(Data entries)
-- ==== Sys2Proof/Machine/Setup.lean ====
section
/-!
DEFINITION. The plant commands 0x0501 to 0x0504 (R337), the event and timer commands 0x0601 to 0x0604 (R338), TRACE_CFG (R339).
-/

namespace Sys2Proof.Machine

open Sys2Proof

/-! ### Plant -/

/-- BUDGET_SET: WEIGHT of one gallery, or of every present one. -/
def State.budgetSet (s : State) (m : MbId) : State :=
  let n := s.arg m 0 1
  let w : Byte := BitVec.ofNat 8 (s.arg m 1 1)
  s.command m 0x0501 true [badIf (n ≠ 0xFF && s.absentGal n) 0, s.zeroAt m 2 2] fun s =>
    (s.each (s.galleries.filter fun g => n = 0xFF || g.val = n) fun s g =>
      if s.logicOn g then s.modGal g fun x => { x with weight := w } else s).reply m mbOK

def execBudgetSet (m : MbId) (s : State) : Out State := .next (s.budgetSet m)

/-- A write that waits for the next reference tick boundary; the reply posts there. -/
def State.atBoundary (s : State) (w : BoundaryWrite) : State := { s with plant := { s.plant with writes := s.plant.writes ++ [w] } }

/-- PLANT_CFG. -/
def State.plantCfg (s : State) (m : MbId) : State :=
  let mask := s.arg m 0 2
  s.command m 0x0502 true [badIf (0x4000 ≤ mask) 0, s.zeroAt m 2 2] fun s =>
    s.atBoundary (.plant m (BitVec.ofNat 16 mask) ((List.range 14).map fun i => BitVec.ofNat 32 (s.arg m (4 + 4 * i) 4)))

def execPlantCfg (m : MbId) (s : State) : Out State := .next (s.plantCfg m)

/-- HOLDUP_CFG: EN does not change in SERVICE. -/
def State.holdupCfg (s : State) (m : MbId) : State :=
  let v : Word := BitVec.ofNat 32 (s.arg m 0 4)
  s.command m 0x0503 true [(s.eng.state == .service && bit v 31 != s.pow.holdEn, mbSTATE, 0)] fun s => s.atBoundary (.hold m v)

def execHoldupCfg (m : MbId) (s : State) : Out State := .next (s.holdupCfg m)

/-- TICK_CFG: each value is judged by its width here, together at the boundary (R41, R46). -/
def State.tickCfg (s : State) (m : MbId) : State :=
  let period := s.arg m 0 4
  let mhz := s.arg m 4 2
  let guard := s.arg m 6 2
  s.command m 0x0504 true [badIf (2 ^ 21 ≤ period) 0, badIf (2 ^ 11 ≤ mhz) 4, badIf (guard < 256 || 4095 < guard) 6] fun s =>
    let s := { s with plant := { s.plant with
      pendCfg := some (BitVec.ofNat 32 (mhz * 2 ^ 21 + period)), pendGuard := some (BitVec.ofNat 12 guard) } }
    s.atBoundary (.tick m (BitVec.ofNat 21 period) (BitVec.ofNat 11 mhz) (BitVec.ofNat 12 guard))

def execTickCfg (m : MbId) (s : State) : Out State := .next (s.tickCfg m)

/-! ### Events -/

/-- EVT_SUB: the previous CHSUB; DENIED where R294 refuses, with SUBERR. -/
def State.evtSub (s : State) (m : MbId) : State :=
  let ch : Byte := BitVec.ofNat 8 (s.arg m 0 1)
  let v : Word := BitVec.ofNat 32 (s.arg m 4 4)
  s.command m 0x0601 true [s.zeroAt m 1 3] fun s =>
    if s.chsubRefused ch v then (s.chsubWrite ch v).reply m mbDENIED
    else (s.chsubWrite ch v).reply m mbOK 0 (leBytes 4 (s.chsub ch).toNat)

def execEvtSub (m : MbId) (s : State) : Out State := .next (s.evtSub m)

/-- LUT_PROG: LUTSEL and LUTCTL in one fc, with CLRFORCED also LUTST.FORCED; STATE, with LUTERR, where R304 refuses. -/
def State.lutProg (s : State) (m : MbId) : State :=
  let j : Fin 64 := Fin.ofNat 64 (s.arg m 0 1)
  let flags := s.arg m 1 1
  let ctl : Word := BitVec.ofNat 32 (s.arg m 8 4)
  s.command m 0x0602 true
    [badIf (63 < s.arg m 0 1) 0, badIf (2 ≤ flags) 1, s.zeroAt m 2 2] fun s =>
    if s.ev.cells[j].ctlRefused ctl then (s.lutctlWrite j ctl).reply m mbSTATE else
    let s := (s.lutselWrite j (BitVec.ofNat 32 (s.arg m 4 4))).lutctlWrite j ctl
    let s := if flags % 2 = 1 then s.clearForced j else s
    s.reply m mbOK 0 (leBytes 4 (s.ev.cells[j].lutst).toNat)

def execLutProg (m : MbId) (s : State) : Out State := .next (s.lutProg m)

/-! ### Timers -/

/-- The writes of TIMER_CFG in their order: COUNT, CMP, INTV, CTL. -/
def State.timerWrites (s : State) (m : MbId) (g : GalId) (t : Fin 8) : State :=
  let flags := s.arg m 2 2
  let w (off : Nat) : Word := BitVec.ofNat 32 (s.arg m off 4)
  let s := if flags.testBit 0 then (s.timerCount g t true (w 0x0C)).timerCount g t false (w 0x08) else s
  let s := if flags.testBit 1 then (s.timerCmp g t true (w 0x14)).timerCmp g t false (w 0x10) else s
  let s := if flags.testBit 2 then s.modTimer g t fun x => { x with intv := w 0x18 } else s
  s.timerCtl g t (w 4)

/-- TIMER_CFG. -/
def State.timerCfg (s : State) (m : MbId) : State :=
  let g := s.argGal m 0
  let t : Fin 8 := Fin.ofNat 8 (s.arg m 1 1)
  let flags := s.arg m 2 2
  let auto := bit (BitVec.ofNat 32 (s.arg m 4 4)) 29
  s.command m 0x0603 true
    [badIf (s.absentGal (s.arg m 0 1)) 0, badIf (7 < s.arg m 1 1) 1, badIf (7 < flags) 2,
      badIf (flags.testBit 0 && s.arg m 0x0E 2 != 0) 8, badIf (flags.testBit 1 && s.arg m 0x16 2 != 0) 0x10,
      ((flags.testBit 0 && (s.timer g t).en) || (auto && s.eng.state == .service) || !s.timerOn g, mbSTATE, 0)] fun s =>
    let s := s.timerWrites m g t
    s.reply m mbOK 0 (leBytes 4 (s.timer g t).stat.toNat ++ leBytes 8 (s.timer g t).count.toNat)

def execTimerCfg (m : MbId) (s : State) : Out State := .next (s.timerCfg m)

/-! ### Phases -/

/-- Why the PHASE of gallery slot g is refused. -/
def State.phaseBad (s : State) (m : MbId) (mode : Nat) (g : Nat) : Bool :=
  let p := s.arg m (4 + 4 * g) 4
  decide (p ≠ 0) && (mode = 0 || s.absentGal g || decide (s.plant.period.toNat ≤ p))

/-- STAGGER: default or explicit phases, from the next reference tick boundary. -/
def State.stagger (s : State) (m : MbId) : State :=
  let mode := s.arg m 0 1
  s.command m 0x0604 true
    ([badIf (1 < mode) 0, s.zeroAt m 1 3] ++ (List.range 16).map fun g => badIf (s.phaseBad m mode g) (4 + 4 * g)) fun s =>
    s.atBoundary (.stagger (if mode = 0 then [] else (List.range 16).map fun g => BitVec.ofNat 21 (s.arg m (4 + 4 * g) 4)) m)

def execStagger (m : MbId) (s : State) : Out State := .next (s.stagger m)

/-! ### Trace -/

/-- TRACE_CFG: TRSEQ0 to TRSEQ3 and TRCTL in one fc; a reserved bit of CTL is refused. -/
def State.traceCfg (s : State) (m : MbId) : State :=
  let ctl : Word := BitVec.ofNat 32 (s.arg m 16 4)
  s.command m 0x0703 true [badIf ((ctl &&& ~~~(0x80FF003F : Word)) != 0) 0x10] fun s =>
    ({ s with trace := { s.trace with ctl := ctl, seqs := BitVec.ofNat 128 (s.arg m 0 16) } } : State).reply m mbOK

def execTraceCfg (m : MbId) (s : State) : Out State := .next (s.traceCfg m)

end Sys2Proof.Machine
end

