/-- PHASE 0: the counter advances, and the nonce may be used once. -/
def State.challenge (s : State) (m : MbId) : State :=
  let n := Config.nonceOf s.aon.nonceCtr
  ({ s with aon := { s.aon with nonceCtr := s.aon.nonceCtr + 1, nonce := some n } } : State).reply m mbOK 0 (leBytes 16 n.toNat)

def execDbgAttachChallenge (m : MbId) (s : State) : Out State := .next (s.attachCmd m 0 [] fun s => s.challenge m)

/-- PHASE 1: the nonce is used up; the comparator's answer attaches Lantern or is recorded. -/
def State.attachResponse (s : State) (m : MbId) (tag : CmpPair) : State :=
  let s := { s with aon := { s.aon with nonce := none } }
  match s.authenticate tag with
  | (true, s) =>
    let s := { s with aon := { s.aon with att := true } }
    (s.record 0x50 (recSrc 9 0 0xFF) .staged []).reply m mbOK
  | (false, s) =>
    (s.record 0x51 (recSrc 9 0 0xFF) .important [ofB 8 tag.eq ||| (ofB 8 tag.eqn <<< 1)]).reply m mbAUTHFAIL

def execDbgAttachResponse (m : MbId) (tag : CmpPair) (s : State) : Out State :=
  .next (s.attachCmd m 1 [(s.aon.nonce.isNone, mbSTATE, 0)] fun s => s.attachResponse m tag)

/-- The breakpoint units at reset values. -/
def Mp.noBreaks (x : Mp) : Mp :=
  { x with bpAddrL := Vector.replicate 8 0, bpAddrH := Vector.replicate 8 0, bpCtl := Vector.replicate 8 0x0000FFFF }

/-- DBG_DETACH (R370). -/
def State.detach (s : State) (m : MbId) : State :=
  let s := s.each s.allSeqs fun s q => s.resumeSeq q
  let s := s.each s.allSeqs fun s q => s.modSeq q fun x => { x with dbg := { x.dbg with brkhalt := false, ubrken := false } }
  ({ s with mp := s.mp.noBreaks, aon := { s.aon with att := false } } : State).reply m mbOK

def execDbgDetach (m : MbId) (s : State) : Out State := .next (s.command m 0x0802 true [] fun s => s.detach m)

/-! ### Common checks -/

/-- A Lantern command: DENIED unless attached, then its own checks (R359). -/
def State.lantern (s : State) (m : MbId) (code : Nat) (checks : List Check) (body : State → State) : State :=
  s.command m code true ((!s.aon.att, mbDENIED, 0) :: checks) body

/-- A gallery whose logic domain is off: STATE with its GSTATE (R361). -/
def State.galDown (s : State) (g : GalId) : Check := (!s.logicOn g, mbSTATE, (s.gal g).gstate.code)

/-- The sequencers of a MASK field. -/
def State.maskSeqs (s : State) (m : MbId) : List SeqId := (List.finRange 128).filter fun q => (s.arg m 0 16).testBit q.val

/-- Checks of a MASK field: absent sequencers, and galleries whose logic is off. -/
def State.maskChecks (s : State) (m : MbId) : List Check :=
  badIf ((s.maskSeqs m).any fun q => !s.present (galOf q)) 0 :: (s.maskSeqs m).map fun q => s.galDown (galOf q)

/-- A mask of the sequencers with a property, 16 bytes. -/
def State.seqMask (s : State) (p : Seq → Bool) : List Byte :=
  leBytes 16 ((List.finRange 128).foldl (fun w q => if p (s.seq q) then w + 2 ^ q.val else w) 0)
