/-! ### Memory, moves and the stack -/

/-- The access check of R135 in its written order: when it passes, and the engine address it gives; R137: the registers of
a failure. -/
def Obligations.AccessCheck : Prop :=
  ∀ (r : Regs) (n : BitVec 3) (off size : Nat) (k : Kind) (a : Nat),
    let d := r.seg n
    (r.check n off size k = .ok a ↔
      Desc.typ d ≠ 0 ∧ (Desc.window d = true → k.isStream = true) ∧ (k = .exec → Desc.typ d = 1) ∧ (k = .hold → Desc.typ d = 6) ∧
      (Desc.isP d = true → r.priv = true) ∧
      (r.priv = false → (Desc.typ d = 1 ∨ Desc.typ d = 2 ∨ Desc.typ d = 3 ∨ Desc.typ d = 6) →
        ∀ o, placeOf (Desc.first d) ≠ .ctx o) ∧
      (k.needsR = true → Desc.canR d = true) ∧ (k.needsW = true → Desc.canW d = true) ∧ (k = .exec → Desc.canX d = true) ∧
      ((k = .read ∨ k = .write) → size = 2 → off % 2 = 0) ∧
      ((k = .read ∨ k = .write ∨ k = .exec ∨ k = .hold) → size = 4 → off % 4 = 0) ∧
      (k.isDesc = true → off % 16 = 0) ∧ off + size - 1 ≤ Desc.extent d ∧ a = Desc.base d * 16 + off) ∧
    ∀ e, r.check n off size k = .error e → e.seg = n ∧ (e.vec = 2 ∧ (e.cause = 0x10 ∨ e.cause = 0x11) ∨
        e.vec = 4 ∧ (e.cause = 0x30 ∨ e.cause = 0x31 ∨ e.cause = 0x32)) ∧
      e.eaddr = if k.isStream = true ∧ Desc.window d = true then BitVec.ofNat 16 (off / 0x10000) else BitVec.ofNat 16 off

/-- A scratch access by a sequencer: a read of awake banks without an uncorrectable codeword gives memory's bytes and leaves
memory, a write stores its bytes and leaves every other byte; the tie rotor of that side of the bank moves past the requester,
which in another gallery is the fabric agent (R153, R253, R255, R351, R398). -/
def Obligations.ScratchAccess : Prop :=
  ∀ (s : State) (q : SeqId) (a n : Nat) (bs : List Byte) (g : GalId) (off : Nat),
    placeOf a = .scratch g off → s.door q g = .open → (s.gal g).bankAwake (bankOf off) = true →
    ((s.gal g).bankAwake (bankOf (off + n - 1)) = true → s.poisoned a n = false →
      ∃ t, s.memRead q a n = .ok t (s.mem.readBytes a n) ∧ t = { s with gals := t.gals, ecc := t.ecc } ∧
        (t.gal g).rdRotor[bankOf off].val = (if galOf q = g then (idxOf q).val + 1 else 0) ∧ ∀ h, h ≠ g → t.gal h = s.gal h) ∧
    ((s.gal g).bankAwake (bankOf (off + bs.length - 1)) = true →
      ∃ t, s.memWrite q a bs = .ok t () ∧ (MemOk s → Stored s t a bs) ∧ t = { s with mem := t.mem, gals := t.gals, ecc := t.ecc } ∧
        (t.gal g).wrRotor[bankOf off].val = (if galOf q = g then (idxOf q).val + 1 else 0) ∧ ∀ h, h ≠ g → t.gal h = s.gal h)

Task goal: Where a line of the data contains "mbDENIED", copy that line.

Output of the exercise:
    if s.chsubRefused ch v then (s.chsubWrite ch v).reply m mbDENIED
  s.command m code true ((!s.aon.att, mbDENIED, 0) :: checks) body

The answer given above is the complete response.